Trucking conditions point to stronger ‘17, FTR says: Market conditions for carriers, as measured by the monthly Trucking Conditions Index from FTR, remained nearly unchanged in January from December, dipping slightly between the two months. However, FTR COO Jonathan Starks says 2017 is “looking like a better year for the trucking industry,” due to expected capacity constraints prompted by increasing adoption of electronic logging devices ahead of the December 2017 compliance date and industry-wide struggles in finding and keeping drivers.
“We expect a productivity and capacity hit to the industry, though the effects will be felt differently, with early adopters ahead of the curve. One of the big issues we expect companies to continue to struggle with is the driver situation, with the number of new hires not keeping pace with overall demand for drivers,” says Starks. “If capacity doesn’t meet demand, then truckers will be able to raise prices. However, we don’t expect to see that impact until late 2017, or into 2018.”
FTR notes it’s also monitoring trade policies from the Trump Administration, which could “have immediate and detrimental impacts on freight transportation,” says Starks, should Trump policies spark a trade war.
Truckload volumes up year over year in February: Freight volume on the spot market was up 48 percent in February compared to the same month in 2016, according to the DAT Freight Index.

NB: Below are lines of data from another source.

/-- Settles O41: DERIVE stores `deriveKeys`, whose key fields are the KDF's outputs, and reports the index they were
derived at. -/
theorem deriveWritesTheSessionKeys : Obligations.DeriveWritesTheSessionKeys := by
  intro c s k hk hv hmk hnE hnA hnS i r mk ms label key
  have hi : i = (s.deriveIndex k.kind).toNat := (indexOperand_toNat k.kind s.larg[0] s.larg[1]).symm
  have hr : r = k.rNat (s.deriveIndex k.kind).toNat := by rw [← hi]; rfl
  have hlabel : label = kdfLabel k.kind := by
    simp only [label]
    cases k.kind <;> rfl
  have hkey : ∀ l n, key l n = k.kdfBytes l r n := fun _ _ => rfl
  obtain ⟨hkE, hkA, hkS⟩ := k.deriveKeys_toList (s.deriveIndex k.kind) hnE hnA hnS
  obtain ⟨hres0, hres1, hres2⟩ := (s.setSlot c (k.deriveKeys (s.deriveIndex k.kind))).setDeriveResult_words 1
    (rOfIndex k.kdr (s.deriveIndex k.kind))
  rw [rOfIndex_toNat, ← hr] at hres1 hres2
  rw [← hr, ← hlabel, ← hkey] at hkE hkA hkS
  have hslot := (k.deriveKeys_derivedAt (s.deriveIndex k.kind)).rest
  rw [← hr] at hslot
  refine ⟨_, _, _, _, execDerive_of_kdfOk hk hv ((beq_16_or_32 _).2 hmk), ⟨rfl, rfl⟩, ?slot, hkE, hkA, hkS, hres0,
    hres1, hres2⟩
  case slot => exact (State.slot?_setSlot_same _ (State.slot?_lt hk)).trans (congrArg some hslot)

/-- Settles O42: without a usable master key DERIVE writes zeros to RES0 to RES2 and stores no slot. -/
theorem deriveWithoutMasterKeyIsANoOp : Obligations.DeriveWithoutMasterKeyIsANoOp := by
  intro c s k hk hv h16 h32
  have hkdf : k.kdfOk = false := by
    rw [← Bool.not_eq_true, Slot.kdfOk, beq_16_or_32]
    omega
  obtain ⟨hres0, hres1, hres2⟩ := s.setDeriveResult_words 0 0
  exact ⟨_, execDerive_of_not_kdfOk hk hv hkdf, ⟨rfl, rfl⟩, rfl, hres0, BitVec.eq_of_toNat_eq hres1,
    BitVec.eq_of_toNat_eq hres2⟩

end Sys2Proof.Machine
end

section
/-! SUPPORT. The index arithmetic on where packets stand: the index GUESS answers, the verdict of CHECK, what UPDATE
commits, and that a committed packet is rejected; and from it the statements about the three commands and the
roll-over counter (44_replay_index.md R221 to R230). -/

namespace Sys2Proof.Machine

variable {s t : State} {c : Nat} {k : Slot}

/-! ### First packets and guesses -/

/-- A first packet, by the slot's kind (44_replay_index.md R221). -/
theorem Slot.firstPacket_eq (k : Slot) (x : Word) (p : Config.RocPolicy) : k.firstPacket p x = match k.kind with
    | .srtp => { k with sL := x, seqSet := true, roc := k.firstRoc p, guessedRoc := k.firstRoc p }
    | .srtcp => { k with sL := x, seqSet := true } := by
  unfold Slot.firstPacket Slot.firstRoc
  cases k.kind <;> rfl

/-- The packet operand is its number (30_encoding.md R107). -/
theorem State.xOperand_eq_ofNat (s : State) (kind : Kind) : s.xOperand kind = BitVec.ofNat 32 (s.xNat kind) := by
  rw [← State.xOperand_toNat, BitVec.ofNat_toNat, BitVec.setWidth_eq]

/-- The guess recorded in a slot, by its kind (44_replay_index.md R228, R229). -/
theorem Slot.recordGuess_eq (k : Slot) (x : Word) : k.recordGuess x = match k.kind with
    | .srtp => { k with guessedRoc := BitVec.ofNat 32 (k.guessNat x.toNat) }
    | .srtcp => k := by
  rw [Slot.recordGuess, Slot.guessRoc_eq] <;> cases k.kind <;> rfl

/-! ### Result words -/

theorem State.complete_setRes_zero (u : State) (a : Word) : (u.setRes 0 a).complete.res[0] = a := by simp

theorem State.complete_setRes_two (u : State) (a b : Word) : ((u.setRes 0 a).setRes 1 b).complete.res[0] = a
    ∧ ((u.setRes 0 a).setRes 1 b).complete.res[1] = b := by simp

/-! ### GUESS -/

/-- The 48-bit index, as its two result words (44_replay_index.md R223, R227). -/
theorem packetIndex_words (v seq : Word) (hseq : seq.toNat < 65536) :
    (hi16 (packetIndex v seq)).toNat * 2 ^ 32 + (lo32 (packetIndex v seq)).toNat = v.toNat * 65536 + seq.toNat := by
  have hv := v.isLt
  rw [hi16_eq_ofNat, lo32_eq_ofNat, packetIndex]
  simp only [BitVec.toNat_ofNat]
  omega

theorem execGuess_of_srtp (hk : s.slot? c = some k) (hv : k.valid = true) (hkind : k.kind = .srtp) :
    execGuess c s = .next (((s.setSlot c (k.guess Config.firstRocPolicy s.seqOperand).2).setRes 0
      (hi16 (k.guess Config.firstRocPolicy s.seqOperand).1)).setRes 1
      (lo32 (k.guess Config.firstRocPolicy s.seqOperand).1)).complete := by
  rw [execGuess, State.onValidSlot_of_some hk hv]
  simp only [hkind]

theorem Slot.guess_of_seqSet (hs : k.seqSet = true) (x : Word) (p : Config.RocPolicy) :
    k.guess p x = (packetIndex (k.guessRoc x) x, { k with guessedRoc := k.guessRoc x }) := by
  rw [Slot.guess, if_pos hs]

theorem Slot.guess_of_first (hs : k.seqSet = false) (hkind : k.kind = .srtp) (x : Word) (p : Config.RocPolicy) :
    k.guess p x = (packetIndex (k.firstRoc p) x,
      { k with sL := x, seqSet := true, roc := k.firstRoc p, guessedRoc := k.firstRoc p }) := by
  rw [Slot.guess, if_neg (by rw [hs]; exact Bool.false_ne_true), Slot.firstPacket_eq]
  simp only [hkind]

/-- Settles O43: the two branches of `guess`, with the index split over RES0 and RES1. -/
theorem guessAnswersTheIndex : Obligations.GuessAnswersTheIndex := by
  intro c s k hk hv hkind seq roc0 v
  have hseq : s.seqOperand.toNat = seq := s.xOperand_toNat .srtp
  have hx : s.seqOperand = BitVec.ofNat 32 seq := s.xOperand_eq_ofNat .srtp
  obtain ⟨g, hg, hguess⟩ : ∃ g : Word, g.toNat = v ∧ k.guess Config.firstRocPolicy s.seqOperand
      = (packetIndex g s.seqOperand, if k.seqSet then { k with guessedRoc := BitVec.ofNat 32 v }
        else { k with sL := BitVec.ofNat 32 seq, seqSet := true, roc := roc0, guessedRoc := roc0 }) := by
    by_cases hs : k.seqSet = true
    · have hv : v = k.guessNat seq := if_pos hs
      exact ⟨k.guessRoc s.seqOperand, by rw [Slot.guessRoc_toNat, hseq, hv],
        by rw [Slot.guess_of_seqSet hs, if_pos hs, Slot.guessRoc_eq, hseq, hv]⟩
    · have hv : v = roc0.toNat := if_neg hs
      exact ⟨roc0, hv.symm, by rw [Slot.guess_of_first (by simpa using hs) hkind, if_neg hs, ← hx]⟩
  refine ⟨_, execGuess_of_srtp hk hv hkind, ⟨rfl, rfl⟩, ?index, ?slot⟩
  case index =>
    obtain ⟨hres0, hres1⟩ := State.complete_setRes_two (s.setSlot c (k.guess Config.firstRocPolicy s.seqOperand).2)
      (hi16 (k.guess Config.firstRocPolicy s.seqOperand).1) (lo32 (k.guess Config.firstRocPolicy s.seqOperand).1)
    rw [hres0, hres1, hguess, packetIndex_words g s.seqOperand (by omega), hg, hseq]
  case slot =>
    rw [hguess]
    exact State.slot?_setSlot_same _ (State.slot?_lt hk)
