/-- A held valid FENCE is taken without room in the Post Queue: it waits, with its limit timer from 0 when
the limit is not 0, unless every slot is FREE, which gives the outcome OK at once. The expiry of the limit
gives TIMED_OUT. Once the outcome is set and the Post Queue has room, the record enters it, the fence is
gone, and in RUNNING fetching goes on (R121, R126). -/
def Obligations.FenceWaitsForItsOutcome : Prop :=
  (∀ (s : State) (h : HeldOrder),
    s.MayTake h → h.detail = 0 → h.image.kind = 5 →
    let fence : Fence :=
      { tag := h.image.tag
        orderNumber := s.run.orderNumber + 1
        limit := h.image.fenceLimit
        timer := if h.image.fenceLimit = 0 then none else some 0
        outcome := none }
    ((∃ j, (s.slot j).state ≠ .free) →
      exec .fence s =
        .next { s.afterTaking with fetch.state := .fenced, fetch.fence := some fence })
    ∧ ((∀ j, (s.slot j).state = .free) →
      exec .fence s =
        .next { s.afterTaking with
                fetch.state := .fenced
                fetch.fence := some { fence with timer := none, outcome := some (.ok, s.now) } }))
  ∧ (∀ (s : State) (f : Fence) (n : Nat),
    s.Live → s.fetch.fence = some f → f.outcome = none → f.timer = some n →
    f.limit.toNat * 1000 ≤ n →
    exec .fenceLimitExpiry s =
      .next { s with
              fetch.fence := some { f with timer := none, outcome := some (.timedOut, s.now) } })
  ∧ (∀ (s : State) (f : Fence) (status : Status) (ended : Timestamp),
    s.Live → s.HasRoom → s.fetch.fence = some f → f.outcome = some (status, ended) →
    exec .fenceDoneTaken s =
      .next (({ s with
                fetch.fence := none
                fetch.state := if s.run.runState = .running then .idle
                  else s.fetch.state } : State).posted
        (.orderDone { status := status, tag := f.tag, orderNumber := f.orderNumber,
                      detail := 0, firings := 0, pages := 0, ended := ended, stored := 0,
                      missed := 0, dropped := 0 })))

/-- An invalid order is taken and answered at once with status BAD_ORDER and its detail code; it takes no
slot, changes no line and cancels nothing (R115, R116, R117, R126). -/
def Obligations.InvalidOrderIsAnswered : Prop :=
  ∀ (s : State) (h : HeldOrder), s.MayTake h → s.HasRoom → h.detail ≠ 0 →
    exec .badOrder s = .next (s.answered h.image.tag .badOrder h.detail)

/-! ### Run control -/

/-- RUN written 1: in STOPPED the start begins, with the host indices 0, and ends at once for an address
that is no multiple of 64 or issues the setup read (R145); in STARTING RUN is 1 (R147); in RUNNING and
FAULTED nothing changes; in STOPPING the write is refused (R157, R153). The numbering of read tags is the
model's choice (log entry 7). -/
def Obligations.RunWrittenOneBeginsStart : Prop :=
  ∀ s : State,
    let address : BitVec 64 := s.window.setupHi ++ s.window.setupLo
    let begun := { s with
                   run.runState := .starting
                   run.faultCode := .none
                   run.setupResult := .ok
                   window.orderTail := 0
                   window.poolTail := 0
                   window.doneHead := 0
                   window.run := true }
    let after := exec .runWritten1 s
    (s.run.runState = .stopped → ¬ 64 ∣ address.toNat →
      after = .next (begun.startEnded .badAlignment))
    ∧ (s.run.runState = .stopped → 64 ∣ address.toNat →
      after = .next { begun with
                      run.setupRead := some { tag := s.link.nextTag, address := address,
                                              elapsed := 0, refused := !s.link.busMaster }
                      link.nextTag := s.link.nextTag + 1 })
    ∧ (s.run.runState = .starting → after = .next { s with window.run := true })
    ∧ (s.run.runState = .running ∨ s.run.runState = .faulted → after = .next s)
    ∧ (s.run.runState = .stopping → after = .next (s.flagged 4))

/-- RUN written 0 in RUNNING begins the stop: firings whose last record the Post Queue has accepted
complete first (R61; several of one moment in slot order, log entry 18); then fetching is OFF, the held
order is discarded, a fence without an outcome takes HALTED (R124), every slot in GATED, WATCHING,
DELAYING or RUNNING ends HALTED, or GATE_LOST for a follower named by `lossFirst` that has no opening to
take first (R60, R48, log entry 5), and every waiting entry of such a slot is removed and counted missed
(R56, R149). All else goes on. That a close request which already waits keeps its moment is the model's
choice (log entry 32). -/
def Obligations.RunWrittenZeroHaltsEverySlot : Prop :=
  ∀ (s : State) (lossFirst : BitVec 32), s.run.runState = .running →
    (∀ j, s.AwaitsCompletion j → s.NoEntry j) →
    ∃ m t, CompleteFirings (List.finRange 32) s m ∧ exec (.runWritten0 lossFirst) s = .next t
      ∧ ((∀ j, ¬ s.AwaitsCompletion j) → m = s)
      ∧ (∀ j, ((m.slot j).state = .free ∨ (m.slot j).state = .closing) → t.slot j = m.slot j)
      ∧ (∀ j, (m.slot j).state ≠ .free → (m.slot j).state ≠ .closing →
          (lossFirst.getLsbD j = true ∧ (m.slot j).state = .gated
              ∧ (∀ time, GateEvent.opening time ∉ (m.slot j).gateEvents) →
            (m.endedRecord j .gateLost s.now).AskedFrom s.moment (t.slot j))
          ∧ (¬ (lossFirst.getLsbD j = true ∧ (m.slot j).state = .gated
              ∧ ∀ time, GateEvent.opening time ∉ (m.slot j).gateEvents) →
            (m.endedRecord j .halted s.now).AskedFrom s.moment (t.slot j)))
      ∧ t = { m with
              run.runState := .stopping
              window.run := false
              fetch.state := .off
              fetch.held := none
              fetch.fence := s.fetch.fence.map fun f => f.takes .halted s.now
              slots := t.slots
              sched.due := m.sched.due.filter fun d =>
                (m.slot d.slot).state = .free ∨ (m.slot d.slot).state = .closing }

/-- RUN written 0 outside RUNNING: no effect but RUN 0 in STOPPED and STARTING (R157, R147); refused in
STOPPING (R157); and in FAULTED the card enters STOPPED with everything kept at the fault discarded, the
heads, the tail and the lap kept, and the lines resumed as one change (R153, R13, R125, R142). That the
pool head is kept there, that every field of a FREE slot is blank, and that reports of writes not
delivered lapse are the model's choice (log entries 25, 21 and 9), as is its own note for R105 (log
entry 15). -/
def Obligations.RunWrittenZeroLeavesFaulted : Prop :=
  ∀ (s : State) (lossFirst : BitVec 32),
    let after := exec (.runWritten0 lossFirst) s
    (s.run.runState = .stopped ∨ s.run.runState = .starting →
      after = .next { s with window.run := false })
    ∧ (s.run.runState = .stopping → after = .next (s.flagged 4))
    ∧ (s.run.runState = .faulted →
      ∃ t v, after = .next t
        ∧ (∀ l : Fin 16, v[l] = s.lines.lines[l].resumed)
        ∧ LinesBecome
            { s with
              run.runState := .stopped
              run.setupRead := none
              window.run := false
              fetch := { state := .off, head := s.fetch.head, read := none, held := none,
                         fence := none }
              slots := Vector.replicate 32 Slot.free
              sched := { due := [], conversion := none, staging := [] }
              pages := { poolHead := s.pages.poolHead, poolRead := none, cache := [],
                         dry := false, closeWaits := false }
              post := { tail := s.post.tail, lap := s.post.lap, queue := [], dryNotice := none,
                        badNotice := none, gathered := 0, timer := none }
              link.undelivered := []
              lines.latest := none } t v false)

/-- A host reset gives every block its reset values in every run state, keeps the lines, the Setup Record
copy and the configuration space, and lets frozen lines resume (R154, R14, R13). A power-on and a link
reset also clear the copy and the enables and start the lines afresh from debounce times and levels of 0,
with every high input followed at once (R155, R14, R5). That the list of issued writes and the next read
tag survive (log entries 8 and 7), that what is not set in the copy is zeros (log entry 12), that every
field of a FREE slot is blank (log entry 21), that reports of writes not delivered lapse (log entry 9),
and the notes for due times and R105 (log entries 6 and 15) are the model's choice. -/
def Obligations.ResetsGiveResetValues : Prop :=
  (∀ s : State, s.run.runState ≠ .faulted → exec .hostReset s = .next s.resetValues)
  ∧ (∀ s : State, s.run.runState = .faulted →
      ∃ t v, exec .hostReset s = .next t
        ∧ (∀ l : Fin 16, v[l] = s.lines.lines[l].resumed)
        ∧ LinesBecome s.resetValues t v false)
  ∧ (∀ (s : State) (c : Instr), c = .powerOnReset ∨ c = .linkReset →
      ∃ t v w, exec c s = .next t
        ∧ (∀ l : Fin 16, v[l] = { raw := s.lines.lines[l].raw, debounce := 0, qualifying := none,
                                  level := false })
        ∧ (∀ l : Fin 16, w[l] = { raw := s.lines.lines[l].raw, debounce := 0, qualifying := none,
                                  level := s.lines.lines[l].raw })
        ∧ LinesBecome
            { s.resetValues with
              lines.lines := v
              run.copy := SetupCopy.cleared
              link.busMaster := false
              link.msi := false } t w false)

However, the overall index declined, due to what DAT says was an influx of capacity from contract carriers, which suppressed rates. The index is a measurement of spot market freight volume and rate pricing.
Van and reefer rates dipped in February, while flatbed rates climbed. DAT notes, however, that load-to-truck ratios shot up across all segments the last week of the month, pushing rates higher in the last week of the month. Flatbed capacity was particularly constrained in February, pushing rates up 4 cents from January, DAT says.